*** Block opens ***
/-- R180 to R186, R281: GETMODE: after `Ta + 4` ticks the response is the decoded mode of the two channels, read
one tick apart; no negotiator register and no line has changed. That a
tick's ADC input holds the readings of all sixteen channels is the model's own (log 12). -/
def Obligations.GetmodeAnswersTheTwoReadings : Prop :=
  ∀ (s : State) (a b : Chan) (w : CmdWord) (dp dm : Mv) (n : Nat), n = waitTicks s.cfg.tAdcSettle + 4 →
    w.toNat = 0x40000000 + a.toNat * 16 + b.toNat → s.AtStep .ready → NoReset n s → Offers s 0 w →
    (s.inputAt 1).adc.get a.toFin = dp → (s.inputAt 2).adc.get b.toFin = dm →
    ticks n s = .next { ticked n s with
      ir := w, adcDp := dp, adcDm := dm, timer := 0, respValid := true, respStatus := .ok,
      respData := Mode.code (decodeVoltages s.cfg dp dm),
      diag := if decodeVoltages s.cfg dp dm = .generic5v then .ambig else .ok }

/-- R215: every running command completes: from every state of the invariant that is busy, with no reset, a
response is shown within a bound that depends only on the timer and the parameters. -/
def Obligations.EveryRunningCommandCompletes : Prop :=
  ∀ (s : State) (bound : Nat),
    bound = s.timer.toNat + waitTicks s.cfg.tGlitch + 3 * waitTicks s.cfg.tSettle +
      waitTicks s.cfg.tAdcSettle + 11 →
    s.Inv → s.seq ≠ .ready → NoReset bound s →
    ∃ (k : Nat) (t : State), k ≤ bound ∧ ticks k s = .next t ∧ t.seq = .ready ∧ t.respValid = true

/-! ### What cannot be seen, and what cannot interfere -/

/-- R26, R25, R217: the `l`, `h` bits of a line in Listen and `est_mv` are never observed: two states that
differ only in them show the same outputs, and stay so after any step. -/
def Obligations.HiddenBitsAreNeverObserved : Prop :=
  ∀ s t : State, s.visible = t.visible →
    s.outputs = t.outputs ∧
    (∀ s', step s = .next s' → ∃ t', step t = .next t' ∧ s'.visible = t'.visible)

/-- R247: instances share nothing: the system takes a step exactly when each instance does, to the instances'
next states, and every instance keeps its parameters and its wiring (R35). They differ only in the pins and ADC
channels they are wired to: that is what `wellFormed` says, a system built by reset has it for all parameters and
all distinct pins, and every tick keeps it. What a system answers when an instance
has no step, and that unlisted inputs are free values indexed by wiring and tick, are the model's own (log 15). -/
def Obligations.InstancesAreIndependent : Prop :=
  ∀ y z : System,
    (systemStep y = .next z ↔ List.Forall₂ (fun s t => step s = .next t) y.instances z.instances) ∧
    (systemStep y = .next z → z.instances.map (·.cfg) = y.instances.map (·.cfg)) ∧
    (y.wellFormed = true ↔
      (∃ c : Config, ∀ s ∈ y.instances, s.cfg = { c with wiring := s.cfg.wiring }) ∧
        (y.instances.map (·.cfg.wiring)).Nodup) ∧
    (∀ (c : Config) (w : Nat) (ws : List Nat), (w :: ws).Nodup →
      (System.reset c w ws).wellFormed = true ∧
        (System.reset c w ws).instances =
          (w :: ws).map fun p => { State.reset with cfg := { c with wiring := p } }) ∧
    (y.wellFormed = true → systemStep y = .next z → z.wellFormed = true)
end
*** Block closes ***
— About this task —
Scan the lines above for "def Obligations.EveryRunningCommandCompletes : Prop" and for "t.respValid = true". Repeat exactly the line holding each of them and every line in between.

— Finished task —
def Obligations.EveryRunningCommandCompletes : Prop :=
  ∀ (s : State) (bound : Nat),
    bound = s.timer.toNat + waitTicks s.cfg.tGlitch + 3 * waitTicks s.cfg.tSettle +
      waitTicks s.cfg.tAdcSettle + 11 →
    s.Inv → s.seq ≠ .ready → NoReset bound s →
    ∃ (k : Nat) (t : State), k ≤ bound ∧ ticks k s = .next t ∧ t.seq = .ready ∧ t.respValid = true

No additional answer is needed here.